## WORK ORDER
Below are the records. Retype exactly the lines between the lines holding "theorem class_m (op" and "theorem wordIs_ai (op", inclusive.

===== DATA SUPPLIED =====

-- ==== Sys2Proof/Laws/PerInstr.lean ====
section
/-! SUPPORT. One lemma per constructor of Instr: the word of an instruction is no segment header, and is one that only trap mode may run
exactly when the instruction is. -/

namespace Sys2Proof.Laws

open Sys2Proof.Machine

/-! ### The class of a word -/

/-- A slice that begins above the lower part lies in the upper part. -/
theorem slice_above {m n k : Nat} (x : BitVec m) (y : BitVec n) (o : Nat) (h : n ≤ o) : (x ++ y).extractLsb' o k = x.extractLsb' (o - n) k := by
  apply BitVec.eq_of_getLsbD_eq
  intro i hi
  simp only [BitVec.getLsbD_extractLsb', BitVec.getLsbD_append, hi, decide_true, Bool.true_and]
  rw [if_neg (by omega)]
  congr 1
  omega

/-- The lower part, taken whole. -/
theorem slice_below {m n : Nat} (x : BitVec m) (y : BitVec n) : (x ++ y).extractLsb' 0 n = y := by
  apply BitVec.eq_of_getLsbD_eq
  intro i hi
  simp [BitVec.getLsbD_append, hi]

theorem class_a3 (op : BitVec 8) (f : A3) : slice (encA3 op f) 61 3 = 0 := by
  unfold slice encA3
  repeat erw [slice_above _ _ _ (by decide)]
  rfl

theorem class_ai (op : BitVec 8) (f : AI) : slice (encAI op f) 61 3 = 2 := by
  unfold slice encAI
  repeat erw [slice_above _ _ _ (by decide)]
  rfl

theorem class_ap (op : SlotOp) (p : Ap) : slice (encAp op p) 61 3 = 1 := by
  unfold slice encAp
  split <;> (repeat erw [slice_above _ _ _ (by decide)]) <;> rfl

theorem class_m (op : BitVec 6) (f : MW) : slice (encM op f) 61 3 = 3 := by
  unfold slice encM
  repeat erw [slice_above _ _ _ (by decide)]
  rfl

theorem space_m (op : BitVec 6) (f : MW) : slice (encM op f) 47 2 = f.space := by
  unfold slice encM
  repeat erw [slice_above _ _ _ (by decide)]
  exact slice_below _ _

theorem class_e (op : BitVec 6) (f : EW) : slice (encE op f) 61 3 = 4 := by
  unfold slice encE
  repeat erw [slice_above _ _ _ (by decide)]
  rfl

theorem class_x (op : BitVec 6) (f : XW) : slice (encX op f) 61 3 = 5 := by
  unfold slice encX
  repeat erw [slice_above _ _ _ (by decide)]
  rfl

theorem opcode_x (op : BitVec 6) (f : XW) : slice (encX op f) 52 6 = op := by
  unfold slice encX
  repeat erw [slice_above _ _ _ (by decide)]
  exact slice_below _ _

theorem class_s (op : BitVec 6) (f : SW) : slice (encS op f) 61 3 = 6 := by
  unfold slice encS
  repeat erw [slice_above _ _ _ (by decide)]
  rfl

theorem class_nop (f : XW) (paired : Bool) : slice (encNop f paired) 61 3 = 1 ∨ (slice (encNop f paired) 61 3 = 5 ∧ slice (encNop f paired) 52 6 = 0x19) := by
  cases paired with
  | false => exact .inr ⟨class_x 0x19 f, opcode_x 0x19 f⟩
  | true =>
    left
    unfold slice encNop
    simp only [if_true]
    repeat erw [slice_above _ _ _ (by decide)]
    rfl

/-! ### What the statement asks, by class -/

/-- A word is no header, and privileged as told. -/
def WordIs (w : W64) (privileged : Bool) : Prop := wordIsHeader w = false ∧ wordPrivileged w = privileged

theorem wordIs_a3 (op : BitVec 8) (f : A3) : WordIs (encA3 op f) false := by simp [WordIs, wordIsHeader, wordPrivileged, class_a3]
theorem wordIs_ai (op : BitVec 8) (f : AI) : WordIs (encAI op f) false := by simp [WordIs, wordIsHeader, wordPrivileged, class_ai]
theorem wordIs_ap (op : SlotOp) (p : Ap) : WordIs (encAp op p) false := by simp [WordIs, wordIsHeader, wordPrivileged, class_ap]
theorem wordIs_m (op : BitVec 6) (f : MW) : WordIs (encM op f) (f.space == 2) := by simp [WordIs, wordIsHeader, wordPrivileged, class_m, space_m]
theorem wordIs_e (op : BitVec 6) (f : EW) : WordIs (encE op f) false := by simp [WordIs, wordIsHeader, wordPrivileged, class_e]
theorem wordIs_s (op : BitVec 6) (f : SW) : WordIs (encS op f) true := by simp [WordIs, wordIsHeader, wordPrivileged, class_s]
theorem wordIs_x (op : BitVec 6) (f : XW) : WordIs (encX op f) (op == 0x1B) := by simp [WordIs, wordIsHeader, wordPrivileged, class_x, opcode_x]
theorem wordIs_nop (f : XW) (paired : Bool) : WordIs (encNop f paired) false := by
  rcases class_nop f paired with h | ⟨h, g⟩ <;> simp [WordIs, wordIsHeader, wordPrivileged, *]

=====

## RESULT FOR THIS EXERCISE
theorem class_m (op : BitVec 6) (f : MW) : slice (encM op f) 61 3 = 3 := by
  unfold slice encM
  repeat erw [slice_above _ _ _ (by decide)]
  rfl

theorem space_m (op : BitVec 6) (f : MW) : slice (encM op f) 47 2 = f.space := by
  unfold slice encM
  repeat erw [slice_above _ _ _ (by decide)]
  exact slice_below _ _

theorem class_e (op : BitVec 6) (f : EW) : slice (encE op f) 61 3 = 4 := by
  unfold slice encE
  repeat erw [slice_above _ _ _ (by decide)]
  rfl

theorem class_x (op : BitVec 6) (f : XW) : slice (encX op f) 61 3 = 5 := by
  unfold slice encX
  repeat erw [slice_above _ _ _ (by decide)]
  rfl

theorem opcode_x (op : BitVec 6) (f : XW) : slice (encX op f) 52 6 = op := by
  unfold slice encX
  repeat erw [slice_above _ _ _ (by decide)]
  exact slice_below _ _

theorem class_s (op : BitVec 6) (f : SW) : slice (encS op f) 61 3 = 6 := by
  unfold slice encS
  repeat erw [slice_above _ _ _ (by decide)]
  rfl

theorem class_nop (f : XW) (paired : Bool) : slice (encNop f paired) 61 3 = 1 ∨ (slice (encNop f paired) 61 3 = 5 ∧ slice (encNop f paired) 52 6 = 0x19) := by
  cases paired with
  | false => exact .inr ⟨class_x 0x19 f, opcode_x 0x19 f⟩
  | true =>
    left
    unfold slice encNop
    simp only [if_true]
    repeat erw [slice_above _ _ _ (by decide)]
    rfl

/-! ### What the statement asks, by class -/

/-- A word is no header, and privileged as told. -/
def WordIs (w : W64) (privileged : Bool) : Prop := wordIsHeader w = false ∧ wordPrivileged w = privileged

theorem wordIs_a3 (op : BitVec 8) (f : A3) : WordIs (encA3 op f) false := by simp [WordIs, wordIsHeader, wordPrivileged, class_a3]
theorem wordIs_ai (op : BitVec 8) (f : AI) : WordIs (encAI op f) false := by simp [WordIs, wordIsHeader, wordPrivileged, class_ai]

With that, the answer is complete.